* _Your objective_
Looking at the data that follows, count the lines containing the word "readLine" and write down only that count.

[Stored data entries]

++++

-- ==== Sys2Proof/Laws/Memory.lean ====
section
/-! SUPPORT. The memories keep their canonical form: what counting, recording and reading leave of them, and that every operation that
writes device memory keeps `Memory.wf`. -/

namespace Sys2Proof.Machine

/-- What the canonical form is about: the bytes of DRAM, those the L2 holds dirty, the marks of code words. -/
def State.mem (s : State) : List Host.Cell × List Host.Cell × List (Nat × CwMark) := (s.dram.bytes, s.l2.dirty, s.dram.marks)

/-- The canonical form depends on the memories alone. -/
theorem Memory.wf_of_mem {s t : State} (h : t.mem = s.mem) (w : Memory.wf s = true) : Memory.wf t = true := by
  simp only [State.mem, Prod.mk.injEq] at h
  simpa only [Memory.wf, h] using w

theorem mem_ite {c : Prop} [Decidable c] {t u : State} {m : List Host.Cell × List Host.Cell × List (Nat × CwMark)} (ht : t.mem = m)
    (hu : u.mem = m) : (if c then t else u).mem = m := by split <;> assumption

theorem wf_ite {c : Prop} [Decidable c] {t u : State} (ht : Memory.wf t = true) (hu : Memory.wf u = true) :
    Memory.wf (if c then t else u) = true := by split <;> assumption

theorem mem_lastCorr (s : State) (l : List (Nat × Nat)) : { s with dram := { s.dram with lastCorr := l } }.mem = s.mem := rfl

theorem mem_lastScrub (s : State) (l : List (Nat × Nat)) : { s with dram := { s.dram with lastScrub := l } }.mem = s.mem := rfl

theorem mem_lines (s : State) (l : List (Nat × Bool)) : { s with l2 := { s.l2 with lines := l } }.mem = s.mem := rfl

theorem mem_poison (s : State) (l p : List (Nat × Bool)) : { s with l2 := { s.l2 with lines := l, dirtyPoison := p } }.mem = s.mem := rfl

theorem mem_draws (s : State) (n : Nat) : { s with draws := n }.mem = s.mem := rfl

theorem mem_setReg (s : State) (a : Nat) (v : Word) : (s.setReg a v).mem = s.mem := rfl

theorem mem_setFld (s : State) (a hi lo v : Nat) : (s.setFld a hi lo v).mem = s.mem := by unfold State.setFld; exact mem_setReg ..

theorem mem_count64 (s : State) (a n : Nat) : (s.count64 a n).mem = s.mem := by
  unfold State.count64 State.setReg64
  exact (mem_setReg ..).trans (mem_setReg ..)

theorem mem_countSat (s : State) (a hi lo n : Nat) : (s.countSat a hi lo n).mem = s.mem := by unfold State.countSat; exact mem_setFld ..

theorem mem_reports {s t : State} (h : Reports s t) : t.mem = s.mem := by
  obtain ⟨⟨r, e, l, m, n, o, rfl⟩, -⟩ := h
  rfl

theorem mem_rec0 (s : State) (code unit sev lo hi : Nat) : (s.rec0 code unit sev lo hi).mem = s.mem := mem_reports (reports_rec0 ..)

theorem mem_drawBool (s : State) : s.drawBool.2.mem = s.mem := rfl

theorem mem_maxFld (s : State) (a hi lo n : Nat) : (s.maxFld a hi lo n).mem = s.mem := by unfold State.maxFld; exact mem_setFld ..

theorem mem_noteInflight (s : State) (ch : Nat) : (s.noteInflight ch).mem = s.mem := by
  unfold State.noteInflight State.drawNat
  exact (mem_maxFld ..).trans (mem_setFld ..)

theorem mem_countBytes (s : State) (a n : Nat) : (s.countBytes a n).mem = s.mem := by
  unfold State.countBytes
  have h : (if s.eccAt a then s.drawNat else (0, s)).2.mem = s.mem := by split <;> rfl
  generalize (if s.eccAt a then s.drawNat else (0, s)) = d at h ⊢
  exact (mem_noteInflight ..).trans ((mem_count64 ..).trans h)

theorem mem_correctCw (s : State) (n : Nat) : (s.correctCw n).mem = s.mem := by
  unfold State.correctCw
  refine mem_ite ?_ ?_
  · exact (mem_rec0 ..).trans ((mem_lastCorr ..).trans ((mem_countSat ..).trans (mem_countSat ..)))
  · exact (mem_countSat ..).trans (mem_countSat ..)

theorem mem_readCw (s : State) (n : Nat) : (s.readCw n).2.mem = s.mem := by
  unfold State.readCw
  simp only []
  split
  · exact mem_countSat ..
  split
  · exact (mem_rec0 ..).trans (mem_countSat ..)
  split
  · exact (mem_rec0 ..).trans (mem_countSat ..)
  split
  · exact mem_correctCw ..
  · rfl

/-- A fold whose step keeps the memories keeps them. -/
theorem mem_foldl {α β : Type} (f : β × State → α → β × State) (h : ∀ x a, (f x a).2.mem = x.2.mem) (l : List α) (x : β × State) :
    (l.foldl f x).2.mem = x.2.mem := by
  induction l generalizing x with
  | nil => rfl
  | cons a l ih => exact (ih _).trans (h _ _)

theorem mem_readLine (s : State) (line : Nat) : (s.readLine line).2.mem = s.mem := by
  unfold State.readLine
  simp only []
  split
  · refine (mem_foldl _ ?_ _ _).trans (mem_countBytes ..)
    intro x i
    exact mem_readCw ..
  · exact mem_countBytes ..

++++

* _Answer below_
2